• _Data for review_:
____________________

/-- Payloads of frames that carry the pieces in their order: at most 256 bytes each. -/
def pack (ps : List Bytes) : List Bytes :=
  let r := ps.foldl (fun (a : List Bytes × Bytes) p =>
    if a.2.length + p.length ≤ 256 then (a.1, a.2 ++ p) else (a.1 ++ [a.2], p)) ([], [])
  if r.2 = [] then r.1 else r.1 ++ [r.2]

/-- Queued messages leave in the order of their priority. Before K_sl only those of a join leave. -/
def flush (s : State) : State :=
  if s.sheaf.out = [] ∨ !awake s then s
  else
    let ms := s.sheaf.out.filter fun m => s.sheaf.key.isSome || decide ((m.getD 0 0).toNat ≤ 2)
    let sorted := [1, 2, 3, 4].flatMap fun p => ms.filter fun m => decide (priority m = p)
    (pack (sorted.flatMap pieces)).foldl transmit (upd s fun h => { h with out := [] })

/-- SHEAF_RX_LOCK (R79). -/
def setLock (s : State) (b : Bool) : State := clockBit s 8 b

/-- Messages of a payload: each with its MORE flag; fuel bounds their number. -/
def messages : Nat → Bytes → List (Bool × Bytes)
  | 0, _ => []
  | f + 1, b =>
    if b.length < 4 then []
    else
      let n := leNat ((b.drop 2).take 2)
      (bit (b.getD 1 0).toNat 0, b.take (4 + n)) :: messages f (b.drop (4 + n))

/-- A piece joins what came before it; a whole message joins the inbox. -/
def takePiece (h : Sheaf) (p : Bool × Bytes) : Sheaf :=
  let body := (h.part.drop 4) ++ p.2.drop 4
  let m := [p.2.getD 0 0, 0] ++ leBytes 2 body.length ++ body
  if p.1 then { h with part := m } else { h with part := [], inbox := h.inbox ++ [m] }

/-- Whether this unit may take part in a join that its partner starts (R533), but for the caller's numbers. -/
def mayJoin (s : State) : Bool :=
  let st := pairState s
  decide (s.stage = 0x11) && s.boot.lvds && !calderaOn s && decide (st = 0 ∨ st = 3 ∨ st = 4)

/-- What a frame with a right counter and tag does: its acknowledgement and its messages. -/
def accept (s : State) (ctr ack : Nat) (payload : Bytes) : State :=
  let kept := s.sheaf.kept.filter fun p => decide (ack < p.1)
  let moved := decide (kept.length < s.sheaf.kept.length)
  setLock (upd (count s 12 1 1) fun h => (messages (payload.length + 1) payload).foldl takePiece { h with
    got := ctr, heard := s.seq.time, kept := kept, resends := if moved then 0 else h.resends
    acked := if moved then s.seq.time else h.acked }) true

/-- SHEAF_FRAME_RECEIVE (R527, R528). A JOIN frame is in the clear with a zero tag; the first one of a join that the partner
starts begins its counter. -/
def receive (s : State) (f : Bytes) (phys : Phys) : State :=
  let n := leNat ((f.drop 2).take 2)
  let ctr := leNat ((f.drop 4).take 8)
  let ack := leNat ((f.drop 12).take 8)
  let body := (f.drop 20).take n
  let tag := f.drop (20 + n)
  let next := decide (ctr = s.sheaf.got + 1)
  if !awake s ∨ f.length ≠ 36 + n ∨ n > 256 then s
  else match (f.getD 0 0).toNat with
    | 1 =>
      if tag ≠ zeros 16 ∨ s.sheaf.key.isSome then s
      else if s.sheaf.join.isSome then (if next ∨ s.sheaf.got = 0 then accept s ctr ack body else s)
      else if mayJoin s then accept (upd s fun h => { h with sent := 0, kept := [], out := [], inbox := [], part := [] }) ctr ack body
      else s
    | 2 =>
      match s.sheaf.key with
      | none => s
      | some k =>
        match (if next then gcmOpen k (nonce (1 - me s) ctr) (f.take 20) body tag else none) with
        | some b => if phys = .compare then compareAlarm s else accept s ctr ack b
        | none => s
    | _ => s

____________________

From the data above, copy out every line with the string "decide" in it.

    let ms := s.sheaf.out.filter fun m => s.sheaf.key.isSome || decide ((m.getD 0 0).toNat ≤ 2)
    let sorted := [1, 2, 3, 4].flatMap fun p => ms.filter fun m => decide (priority m = p)
  decide (s.stage = 0x11) && s.boot.lvds && !calderaOn s && decide (st = 0 ∨ st = 3 ∨ st = 4)
  let kept := s.sheaf.kept.filter fun p => decide (ack < p.1)
  let moved := decide (kept.length < s.sheaf.kept.length)
  let next := decide (ctr = s.sheaf.got + 1)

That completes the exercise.